Leave out every line before the one containing "obeyed (R152). -/", and set down that line and the rest through the end of the listing exactly.
────
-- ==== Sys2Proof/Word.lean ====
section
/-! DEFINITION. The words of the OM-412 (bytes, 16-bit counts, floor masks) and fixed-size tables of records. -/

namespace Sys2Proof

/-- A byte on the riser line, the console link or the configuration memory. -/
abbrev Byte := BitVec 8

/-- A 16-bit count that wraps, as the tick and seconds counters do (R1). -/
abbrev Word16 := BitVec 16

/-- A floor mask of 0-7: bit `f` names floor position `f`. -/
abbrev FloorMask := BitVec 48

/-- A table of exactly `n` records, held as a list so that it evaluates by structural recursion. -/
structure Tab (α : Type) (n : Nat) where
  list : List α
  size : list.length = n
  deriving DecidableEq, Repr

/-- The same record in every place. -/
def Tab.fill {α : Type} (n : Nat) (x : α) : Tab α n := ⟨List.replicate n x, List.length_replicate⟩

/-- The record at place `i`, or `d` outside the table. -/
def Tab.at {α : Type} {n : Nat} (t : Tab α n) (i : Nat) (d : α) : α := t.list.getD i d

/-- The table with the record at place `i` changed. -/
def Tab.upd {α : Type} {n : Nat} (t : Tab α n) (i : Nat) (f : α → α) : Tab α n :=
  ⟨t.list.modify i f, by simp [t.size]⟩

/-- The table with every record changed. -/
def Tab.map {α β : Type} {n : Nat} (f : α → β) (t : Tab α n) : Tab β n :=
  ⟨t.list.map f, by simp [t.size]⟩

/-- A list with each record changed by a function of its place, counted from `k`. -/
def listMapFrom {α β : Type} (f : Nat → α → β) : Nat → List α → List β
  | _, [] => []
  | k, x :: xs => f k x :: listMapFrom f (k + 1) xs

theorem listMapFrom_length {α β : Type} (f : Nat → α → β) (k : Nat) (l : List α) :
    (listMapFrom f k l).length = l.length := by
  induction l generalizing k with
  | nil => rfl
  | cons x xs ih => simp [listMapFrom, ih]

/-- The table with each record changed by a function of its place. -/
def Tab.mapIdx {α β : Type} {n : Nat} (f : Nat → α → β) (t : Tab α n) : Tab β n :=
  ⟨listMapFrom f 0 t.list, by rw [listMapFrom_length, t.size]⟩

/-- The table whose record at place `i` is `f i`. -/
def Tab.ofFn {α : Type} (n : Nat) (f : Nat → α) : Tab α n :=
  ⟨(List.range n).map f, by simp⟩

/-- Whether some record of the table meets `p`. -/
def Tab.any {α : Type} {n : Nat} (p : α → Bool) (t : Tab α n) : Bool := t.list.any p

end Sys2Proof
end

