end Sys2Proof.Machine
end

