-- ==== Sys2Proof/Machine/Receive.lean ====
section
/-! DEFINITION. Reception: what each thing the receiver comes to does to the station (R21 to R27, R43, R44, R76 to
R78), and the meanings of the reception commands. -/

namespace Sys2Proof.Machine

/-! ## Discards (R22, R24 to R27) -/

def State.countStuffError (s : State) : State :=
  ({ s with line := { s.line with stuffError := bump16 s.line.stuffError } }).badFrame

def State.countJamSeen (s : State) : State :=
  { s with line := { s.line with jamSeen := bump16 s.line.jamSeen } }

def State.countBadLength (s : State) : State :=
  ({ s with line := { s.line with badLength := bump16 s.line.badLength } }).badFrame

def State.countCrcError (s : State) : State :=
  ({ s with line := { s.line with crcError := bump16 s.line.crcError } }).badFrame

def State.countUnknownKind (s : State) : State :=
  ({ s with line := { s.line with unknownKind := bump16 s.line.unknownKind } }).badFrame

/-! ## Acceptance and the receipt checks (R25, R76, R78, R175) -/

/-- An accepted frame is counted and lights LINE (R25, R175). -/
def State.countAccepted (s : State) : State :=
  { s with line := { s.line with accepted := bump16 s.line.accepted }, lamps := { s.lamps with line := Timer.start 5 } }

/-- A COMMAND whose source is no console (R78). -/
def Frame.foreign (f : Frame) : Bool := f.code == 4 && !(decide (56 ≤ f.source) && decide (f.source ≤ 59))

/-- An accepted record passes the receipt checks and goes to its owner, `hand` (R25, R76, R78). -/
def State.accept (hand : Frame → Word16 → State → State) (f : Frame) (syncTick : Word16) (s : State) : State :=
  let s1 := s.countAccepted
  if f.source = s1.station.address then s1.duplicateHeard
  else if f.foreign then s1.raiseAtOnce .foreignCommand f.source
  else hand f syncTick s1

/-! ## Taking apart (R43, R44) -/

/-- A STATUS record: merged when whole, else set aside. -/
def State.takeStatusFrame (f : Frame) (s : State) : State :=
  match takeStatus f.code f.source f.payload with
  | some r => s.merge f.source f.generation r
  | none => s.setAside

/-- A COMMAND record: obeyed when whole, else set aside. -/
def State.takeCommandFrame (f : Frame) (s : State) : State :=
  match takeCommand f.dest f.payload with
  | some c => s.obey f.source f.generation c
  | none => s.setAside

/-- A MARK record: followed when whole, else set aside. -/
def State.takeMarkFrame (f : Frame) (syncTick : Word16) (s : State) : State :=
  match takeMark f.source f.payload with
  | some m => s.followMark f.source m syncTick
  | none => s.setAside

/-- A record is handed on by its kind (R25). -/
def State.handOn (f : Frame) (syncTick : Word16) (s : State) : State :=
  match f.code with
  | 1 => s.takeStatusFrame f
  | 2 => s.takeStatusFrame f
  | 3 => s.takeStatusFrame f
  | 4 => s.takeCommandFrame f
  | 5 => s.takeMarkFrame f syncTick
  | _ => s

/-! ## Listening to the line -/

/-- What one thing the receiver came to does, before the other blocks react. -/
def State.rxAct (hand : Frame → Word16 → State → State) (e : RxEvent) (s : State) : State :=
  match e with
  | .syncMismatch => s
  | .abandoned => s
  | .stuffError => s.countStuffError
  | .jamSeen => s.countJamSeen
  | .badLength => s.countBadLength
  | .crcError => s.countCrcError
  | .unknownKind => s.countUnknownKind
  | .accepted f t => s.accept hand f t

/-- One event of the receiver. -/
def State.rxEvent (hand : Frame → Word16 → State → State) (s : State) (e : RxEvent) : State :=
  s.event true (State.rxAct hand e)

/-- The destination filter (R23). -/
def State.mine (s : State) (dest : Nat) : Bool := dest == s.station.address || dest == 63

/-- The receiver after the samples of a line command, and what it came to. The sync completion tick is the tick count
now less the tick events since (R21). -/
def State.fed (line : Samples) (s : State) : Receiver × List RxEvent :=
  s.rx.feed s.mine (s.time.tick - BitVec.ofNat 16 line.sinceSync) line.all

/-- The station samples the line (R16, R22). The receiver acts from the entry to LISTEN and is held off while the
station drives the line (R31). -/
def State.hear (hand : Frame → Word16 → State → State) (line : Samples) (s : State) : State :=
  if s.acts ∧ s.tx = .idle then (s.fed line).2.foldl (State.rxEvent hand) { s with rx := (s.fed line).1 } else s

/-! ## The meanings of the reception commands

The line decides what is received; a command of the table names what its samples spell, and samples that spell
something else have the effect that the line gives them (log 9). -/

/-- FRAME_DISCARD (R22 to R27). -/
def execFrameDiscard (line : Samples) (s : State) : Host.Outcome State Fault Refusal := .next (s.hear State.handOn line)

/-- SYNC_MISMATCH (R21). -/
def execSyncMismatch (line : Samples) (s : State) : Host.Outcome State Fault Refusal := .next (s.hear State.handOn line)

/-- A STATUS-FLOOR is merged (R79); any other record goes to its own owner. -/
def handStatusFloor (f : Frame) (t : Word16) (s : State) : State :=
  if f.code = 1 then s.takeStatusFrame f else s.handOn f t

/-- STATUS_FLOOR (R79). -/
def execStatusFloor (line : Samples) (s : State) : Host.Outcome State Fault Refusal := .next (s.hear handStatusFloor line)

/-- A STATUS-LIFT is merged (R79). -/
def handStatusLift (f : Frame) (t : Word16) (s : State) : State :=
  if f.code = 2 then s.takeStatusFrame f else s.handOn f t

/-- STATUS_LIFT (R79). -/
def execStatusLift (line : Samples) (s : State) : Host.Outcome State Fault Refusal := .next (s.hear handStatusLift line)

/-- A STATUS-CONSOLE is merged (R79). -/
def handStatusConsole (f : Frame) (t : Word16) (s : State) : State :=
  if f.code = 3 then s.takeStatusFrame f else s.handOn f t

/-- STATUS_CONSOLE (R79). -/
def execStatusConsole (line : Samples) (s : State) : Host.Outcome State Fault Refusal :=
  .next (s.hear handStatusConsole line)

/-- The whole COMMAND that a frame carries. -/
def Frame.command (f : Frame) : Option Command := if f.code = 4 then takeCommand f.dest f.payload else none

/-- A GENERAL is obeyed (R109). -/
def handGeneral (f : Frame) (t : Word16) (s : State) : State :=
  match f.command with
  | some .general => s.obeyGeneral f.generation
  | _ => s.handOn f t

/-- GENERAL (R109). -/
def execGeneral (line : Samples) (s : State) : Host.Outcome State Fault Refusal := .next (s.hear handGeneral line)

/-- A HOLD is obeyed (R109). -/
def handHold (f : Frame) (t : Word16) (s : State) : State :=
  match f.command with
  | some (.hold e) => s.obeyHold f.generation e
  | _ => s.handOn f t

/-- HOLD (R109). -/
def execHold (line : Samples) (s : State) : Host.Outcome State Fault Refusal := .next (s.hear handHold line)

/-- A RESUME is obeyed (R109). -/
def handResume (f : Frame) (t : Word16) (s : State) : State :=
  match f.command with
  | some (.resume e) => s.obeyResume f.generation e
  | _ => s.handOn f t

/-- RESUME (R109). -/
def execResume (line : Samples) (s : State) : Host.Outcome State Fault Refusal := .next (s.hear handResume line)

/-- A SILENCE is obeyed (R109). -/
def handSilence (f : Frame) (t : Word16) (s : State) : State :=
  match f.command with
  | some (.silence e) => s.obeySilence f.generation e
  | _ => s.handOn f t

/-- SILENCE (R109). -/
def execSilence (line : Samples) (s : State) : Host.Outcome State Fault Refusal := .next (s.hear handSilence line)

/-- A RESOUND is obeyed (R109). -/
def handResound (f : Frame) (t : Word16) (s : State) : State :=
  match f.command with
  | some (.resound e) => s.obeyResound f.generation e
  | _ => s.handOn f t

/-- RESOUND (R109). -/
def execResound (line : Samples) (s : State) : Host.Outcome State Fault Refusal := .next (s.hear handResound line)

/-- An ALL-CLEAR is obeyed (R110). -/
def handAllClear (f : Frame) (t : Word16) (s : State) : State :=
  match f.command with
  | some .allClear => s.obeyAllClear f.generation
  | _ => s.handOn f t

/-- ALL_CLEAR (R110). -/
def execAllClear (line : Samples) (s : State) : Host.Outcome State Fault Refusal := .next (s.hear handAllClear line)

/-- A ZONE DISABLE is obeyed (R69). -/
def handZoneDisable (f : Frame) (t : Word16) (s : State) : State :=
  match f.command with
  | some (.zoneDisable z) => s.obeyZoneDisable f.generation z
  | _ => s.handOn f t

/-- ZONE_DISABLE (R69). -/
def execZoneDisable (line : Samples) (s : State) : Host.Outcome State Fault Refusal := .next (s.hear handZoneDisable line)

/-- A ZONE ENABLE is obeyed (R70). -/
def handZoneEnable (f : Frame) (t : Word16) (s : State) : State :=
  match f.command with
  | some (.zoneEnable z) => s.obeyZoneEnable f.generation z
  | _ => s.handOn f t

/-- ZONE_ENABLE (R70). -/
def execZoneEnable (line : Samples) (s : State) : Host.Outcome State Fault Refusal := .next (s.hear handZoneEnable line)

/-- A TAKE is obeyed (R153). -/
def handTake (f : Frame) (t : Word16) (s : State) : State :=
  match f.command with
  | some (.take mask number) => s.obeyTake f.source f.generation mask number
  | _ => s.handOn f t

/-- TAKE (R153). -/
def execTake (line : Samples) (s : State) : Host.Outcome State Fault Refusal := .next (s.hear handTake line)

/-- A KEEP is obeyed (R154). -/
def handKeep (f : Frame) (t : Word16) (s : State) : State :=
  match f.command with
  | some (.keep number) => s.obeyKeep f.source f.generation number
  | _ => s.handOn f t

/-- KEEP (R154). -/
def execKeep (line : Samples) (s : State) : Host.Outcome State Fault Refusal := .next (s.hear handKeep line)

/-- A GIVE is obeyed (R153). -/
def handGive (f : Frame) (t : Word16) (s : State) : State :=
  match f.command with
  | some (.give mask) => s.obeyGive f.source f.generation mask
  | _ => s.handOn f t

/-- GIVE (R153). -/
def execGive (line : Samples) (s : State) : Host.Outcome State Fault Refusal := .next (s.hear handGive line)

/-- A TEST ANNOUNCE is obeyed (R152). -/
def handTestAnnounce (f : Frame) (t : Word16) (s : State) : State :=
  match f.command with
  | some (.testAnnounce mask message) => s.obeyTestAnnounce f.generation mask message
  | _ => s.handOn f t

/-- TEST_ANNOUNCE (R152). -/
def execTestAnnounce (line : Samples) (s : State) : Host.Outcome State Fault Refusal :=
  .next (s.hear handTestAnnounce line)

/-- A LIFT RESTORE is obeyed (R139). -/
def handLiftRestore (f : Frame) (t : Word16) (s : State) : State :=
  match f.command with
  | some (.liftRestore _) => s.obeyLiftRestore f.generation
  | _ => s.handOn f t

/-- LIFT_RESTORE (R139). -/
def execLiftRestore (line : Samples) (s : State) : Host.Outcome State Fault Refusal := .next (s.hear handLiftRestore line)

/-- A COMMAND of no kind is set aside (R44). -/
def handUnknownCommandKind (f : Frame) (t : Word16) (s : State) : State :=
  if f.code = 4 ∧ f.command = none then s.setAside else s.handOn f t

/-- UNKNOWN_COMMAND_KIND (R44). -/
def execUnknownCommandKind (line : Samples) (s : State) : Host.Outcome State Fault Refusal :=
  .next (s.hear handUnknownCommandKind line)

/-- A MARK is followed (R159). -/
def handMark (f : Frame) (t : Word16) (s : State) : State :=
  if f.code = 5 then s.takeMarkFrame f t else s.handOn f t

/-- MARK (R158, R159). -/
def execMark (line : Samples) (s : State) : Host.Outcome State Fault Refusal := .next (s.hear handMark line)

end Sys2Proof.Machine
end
────
WRITTEN SOLUTION:
/-- A TEST ANNOUNCE is obeyed (R152). -/
def handTestAnnounce (f : Frame) (t : Word16) (s : State) : State :=
  match f.command with
  | some (.testAnnounce mask message) => s.obeyTestAnnounce f.generation mask message
  | _ => s.handOn f t

/-- TEST_ANNOUNCE (R152). -/
def execTestAnnounce (line : Samples) (s : State) : Host.Outcome State Fault Refusal :=
  .next (s.hear handTestAnnounce line)

/-- A LIFT RESTORE is obeyed (R139). -/
def handLiftRestore (f : Frame) (t : Word16) (s : State) : State :=
  match f.command with
  | some (.liftRestore _) => s.obeyLiftRestore f.generation
  | _ => s.handOn f t

/-- LIFT_RESTORE (R139). -/
def execLiftRestore (line : Samples) (s : State) : Host.Outcome State Fault Refusal := .next (s.hear handLiftRestore line)

/-- A COMMAND of no kind is set aside (R44). -/
def handUnknownCommandKind (f : Frame) (t : Word16) (s : State) : State :=
  if f.code = 4 ∧ f.command = none then s.setAside else s.handOn f t

/-- UNKNOWN_COMMAND_KIND (R44). -/
def execUnknownCommandKind (line : Samples) (s : State) : Host.Outcome State Fault Refusal :=
  .next (s.hear handUnknownCommandKind line)

/-- A MARK is followed (R159). -/
def handMark (f : Frame) (t : Word16) (s : State) : State :=
  if f.code = 5 then s.takeMarkFrame f t else s.handOn f t

/-- MARK (R158, R159). -/
def execMark (line : Samples) (s : State) : Host.Outcome State Fault Refusal := .next (s.hear handMark line)

end Sys2Proof.Machine
end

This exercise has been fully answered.